**** Supplied information ****

-- ==== Sys2Proof/Tests/Slice0.lean ====
section
/-!
SUPPORT. Tests: the WellFormed smoke tests, the worked examples of the spec on one command or one computation each, and for each
statement of Certificates/Slice0/Obligations.lean with hypotheses a witness, a concrete state and operands that meet them, at a
boundary of each clause.  A `witness_` theorem says only that: the hypotheses, on a small state built from `on`.
-/
open Sys2Proof Sys2Proof.Machine

namespace Sys2Proof.Tests

set_option Elab.async false


/-! ## The states of the tests -/

/-- The values of station 2 in the tests. -/
def cfg : ConfigValues where
  station := 2
  rated := 1000
  motors := 3
  isolated := false
  vane := true
  anemometer := true
  encoder := true
  role := .pump
  tachMinimum := 5
  prescaler := 4
  speedFactor := 75
  backupBudget := 6
  acceptMask := 0x04#8

/-- 250 s after the release of the last reset. -/
def clock : Nat := 10000000000

/-- Station 2, JOINED and at rest, a reception in hand, the line recessive for just 12 bit times. -/
def on : State :=
  { State.reset with
    now := clock
    config := { image := [], values := some cfg, faultOutput := false }
    receiver := { phase := .receiving, recessiveSince := some (clock - 48) }
    link := { LinkControl.initial with state := .joined }
    table := { PeerTable.initial with threads := PerThread.all Entry.initial |>.set 2 ownEntry } }

/-- The receiver of station 2 in a phase, the line recessive for `d` clock steps. -/
def rx (phase : ReceiverPhase) (d : Nat) (s : State) : State :=
  { s with receiver := { phase := phase, recessiveSince := some (clock - d) } }
def setLink (f : LinkControl → LinkControl) (s : State) : State := { s with link := f s.link }
def setQuiet (f : QuietControl → QuietControl) (s : State) : State := { s with quiet := f s.quiet }
def setCad (f : CadenceUnit → CadenceUnit) (s : State) : State := { s with cadence := f s.cadence }
def setThr (f : ThreadControl → ThreadControl) (s : State) : State := { s with thread := f s.thread }
def setYawU (f : YawControl → YawControl) (s : State) : State := { s with yaw := f s.yaw }
def setWind (f : WindUnit → WindUnit) (s : State) : State := { s with wind := f s.wind }
def setCool (f : CoolingUnit → CoolingUnit) (s : State) : State := { s with cooling := f s.cooling }
def setFault (f : FaultUnit → FaultUnit) (s : State) : State := { s with fault := f s.fault }

def inThread (x : ThreadState) : State := setThr (fun u => { u with state := x }) on
def inYaw (x : YawState) : State := setYawU (fun y => { y with state := x }) on
def inLink (x : LinkState) : State := setLink (fun l => { l with state := x }) on
def inQuiet : State := setQuiet (fun q => { q with state := .quiet }) on
def heldState : State := { on with resets := { on.resets with inputHeld := true } }

/-- A reply with nothing wrong in it. -/
def reply : StackReply where
  number := 0
  checkPassed := true
  active := 0
  reactive := 0
  dcLink := 1000
  grid := 1000
  heatsink := 300
  locked := true
  overcurrent := false
  desaturation := false
  contactorClosed := true
  breakerClosed := false

/-- An exchange outstanding since `d` clock steps, in a thread state. -/
def asked (x : ThreadState) (d : Nat) : State :=
  setThr (fun u => { u with exchange := { u.exchange with outstanding := true, begun := clock - d } }) (inThread x)

/-- A status of a peer at rest. -/
def status : StatusRecord where
  tag := 1
  nacelleTrip := false
  threadCode := 0
  capability := 1000
  yawCode := 0
  active := 0
  motorsReady := 2
  reactive := 0
  heatLoad := 0
  pumpOwner := false
  flowDemand := 0
  fanOwner := false
  fanDemand := 0
  isolated := false
  fanHealthy := false
  pumpHealthy := false
  proposer := 0
  sessionTag := 0
  direction := none
  windSpeed := none
  brakesReleased := false
  twist := none
  cadenceCount := 0
  lastWindow := 0
  foreign := 0
  corrected := 0
  losses := 0
  superseded := 0

/-- A demand to produce. -/
def demand : DemandRecord where
  tag := 1
  modeCode := 1
  auxCode := 0
  active := 10000
  reactive := 3000
  orderCode := 0
  budget := 0
  ackTag := 1

def liveController (d : DemandRecord) (s : State) : State :=
  let e : Entry DemandRecord :=
    { role := .turbineController, state := .live, age := 0, good := 3, record := some d, lastTag := some d.tag }
  { s with table := { s.table with controller := e } }

/-- Station 4 LIVE with a record. -/
def livePeer (r : StatusRecord) (s : State) : State :=
  let e : Entry StatusRecord :=
    { role := .thread, state := .live, age := 0, good := 3, record := some r, lastTag := some r.tag }
  { s with table := { s.table with threads := s.table.threads.set 4 e } }

/-- The state a command leaves. -/
def after (c : Instr) (s : State) : State :=
  match exec c s with
  | .next u => u
  | .fault _ | .refused _ => s

/-- A read image: station, rated current, motors, flags, role, tach minimum, prescaler, K, budget and mask, the spare bytes 0
and the byte that makes the sum 0 mod 256. -/
def image (station ratedHigh ratedLow motors flags role tach prescaler kHigh kLow budget mask last : Byte) : List Byte :=
  [station, ratedHigh, ratedLow, motors, flags, role, tach, prescaler, kHigh, kLow, budget, mask] ++
    List.replicate 19 0#8 ++ [last]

****

#### Brief
Find the string "lean" in the entries above and return each line that holds it.

#### Exercise answer
-- ==== Sys2Proof/Tests/Slice0.lean ====
statement of Certificates/Slice0/Obligations.lean with hypotheses a witness, a concrete state and operands that meet them, at a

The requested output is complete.